Why ‘Game-Based Learning’ doesn’t require a broadband connection

We welcome this guest blog from Matt Lent of ‘Game Train’. Matt is a qualified community development worker.  He has worked supporting the growth of cohesive and collaborative communities for over 15 years, ranging from social enterprises to schools, local authorities and residential centres.  For many years he worked as the Director of wide-reaching community projects, and subsequently as the Director of Operations of a national education charity.  Game Train describe their training as ‘fun and engaging’ .  At Integration Training our embodied approach and creativity training also focus on being engaging and interactive.

Long before the World Wide Web was as much as a glint in Tim Berners-Lee’s eye and back when a ‘playstation’ was where you would find the dressing up box at a nursery, youth workers were already creatively using games to aid ‘learning and personal development’.

Throughout the rapid expansion of the electronic gaming industry people have questioned the impact of computer games on young people.  More recently there is a growing acceptance that these games have a valid and positive educational role to play.
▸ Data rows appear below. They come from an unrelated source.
/-- Alignment objects and maps that differ between two states go to the partner (R781). -/
def State.forwardChanged (s old : State) : State :=
  let keys := ([O.X_SHIFT, O.STITCH_POS, O.ROW_POS].filter fun k => s.rd k != old.rd k) ++
    (((List.range 16).filter fun i => s.dom (0x2510 + i) != old.dom (0x2510 + i)).map fun i => 256 * (0x2510 + i))
  s.forwardAll keys

/-- ACCEPT written v (R369, R370, R373). -/
def State.acceptWrite (s : State) (v : Nat) : Reply :=
  if v != 1 then .of Status.range s
  else let r := s.accept; { r with state := r.state.forwardChanged s }

/-- The subindex of the first staged value of RAMP_a that R79 or R812 refuses. -/
def State.rampFail (s : State) (a : Nat) : Option Nat :=
  let vals := s.staged (0x3710 + a)
  if vals.isEmpty then none
  else match stageFail vals with
    | some sub => some sub
    | none => (s.wrs vals).recordFail (0x3710 + a)

/-- Every staged value of RAMP_a is applied (R79), and the running move goes on on the new ramp (R808). -/
def State.replanOn (s : State) (a : Nat) : State :=
  let vals := s.staged (0x3710 + a)
  (if vals.isEmpty then s else (s.wrs vals).dropStage (0x3710 + a)).replanAxis a

/-- MOVE_REPLAN (R808, R812, R822, R825), over the named axes that move: a staged ramp that R79 or R812 refuses is discarded, and
none is applied; with nothing staged or pending for any named axis it is EMPTY (DEDUCED, log 166). -/
def State.replan (s : State) (v : Nat) : Reply :=
  let axes := s.namedAxes v
  let moving := axes.filter fun a => (s.axis a).moving
  if 16 ≤ v then .of Status.range s
  else if s.linked && bit v 1 && !bit v 0 then .of Status.state s
  else match moving.findSome? fun a => (s.rampFail a).map fun sub => (a, sub) with
    | some (a, sub) => ⟨Status.range, [toByte sub, 0#8, 0#8, 0#8], s.dropStage (0x3710 + a)⟩
    | none =>
      if axes.all fun a => (s.staged (0x3710 + a)).isEmpty && !s.rampPending a then .of Status.empty s
      else .of Status.ok (moving.foldl State.replanOn s)

/-- The object is a CMD object, or one whose write has a rule of its own: what a write of v does. -/
def State.commandOp (s : State) (key v : Nat) : Option Reply :=
  let idx := key / 256
  if key = O.STORE then some (s.storeWrite v)
  else if key = O.RESTORE_DEFAULTS then some (s.restoreDefaults v)
  else if key = O.RESET then some (s.resetWrite v)
  else if key = O.SLOT_SELECT then some (s.slotSelect v)
  else if key = O.LIFECYCLE_REQUEST then some (s.lifecycleRequest v)
  else if key = O.OWNER_KEY then some (s.ownerKeyWrite (natLE 32 v))
  else if key = O.POWER_REQUEST then some (s.powerRequest v)
  else if key = O.DEBUG_CLOSE then some (s.debugCloseWrite v)
  else if 0x1500 ≤ idx && idx ≤ 0x1541 && key % 256 = 9 then some (s.faultClear (idx - 0x1500) v)
  else if key = O.SAFE_ENTER then some (s.safeEnter v)
  else if key = O.SAFE_CLEAR then some (s.safeClear v)
  else if key = O.JOB_CONTROL then some (s.jobControl v)
  else if key = O.ACCEPT then some (s.acceptWrite v)
  else if key = O.POSITION_STATUS_FLAGS then some (s.flagsWrite v)
  else if key = O.VALIDATE then some (s.validate v)
  else if key = O.INTERLOCK_CLEAR then some (s.interlockClear v)
  else if key = O.HEAD_RESET then some (s.headReset v)
  else if key = O.RETRAIN then some (s.retrain v)
  else if key = O.SNAPSHOT then some (s.snapshot v)
  else if key = O.MOVE_START then some (s.moveStart v)
  else if key = O.MOVE_ABORT then some (s.moveAbort v)
  else if key = O.MOVE_STOP then some (s.moveStop v)
  else if key = O.MOVE_REPLAN then some (s.replan v)
  else if key = O.HOME then some (s.homeAxes v)
  else if key = O.CAL_START then some (s.calStart v)
  else none

/-- A value in range is written to an object that is no field of a record and no DOM: what the owning block does. -/
def State.objectOp (s : State) (key v : Nat) : Reply :=
  match s.commandOp key v with
  | some r => r
  | none =>
    if Dict.jobScoped (key / 256) then
      if s.shadowOpen then .of Status.ok (s.shadowWrite key v) else .of Status.state s
    else
      match s.nowRefusal key v with
      | some st => .of st s
      | none => .of Status.ok ((s.setNow key v).hostTouch (s.alignRows key v) none)

end Sys2Proof.Machine
end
The massive popularity of BETT is testament to this as are the numerous studies and research papers on the subject.

As a youth worker and trainer who has used live, inter-active and physical activity for 20 years, it seems to me that the word ‘game’ has been somewhat hijacked by the likes of Sony and Microsoft, and now after almost three decades people are recognising the value these ‘new’ games have for, guess what, ‘learning and personal development’.

I recently launched a new initiative called, GameTrain, which explores how games and game theory can support the development of essential skills for the modern work environment, including effective collaboration, strategic thinking and communication skills. I began to discuss this initiative with a talented young trainer and his ears pricked up immediately.  Before I’d even had the opportunity to explain the concept to him he expressed how keen he was to be involved. It was only after speaking with him for about 10 minutes that I realised his passion lay in computer games, and not the circle games, the action games, the problem-solving games, the psycho-drama games, the collaborative games and the team development games that I was referring to.  His interest faded as quickly as it had peaked.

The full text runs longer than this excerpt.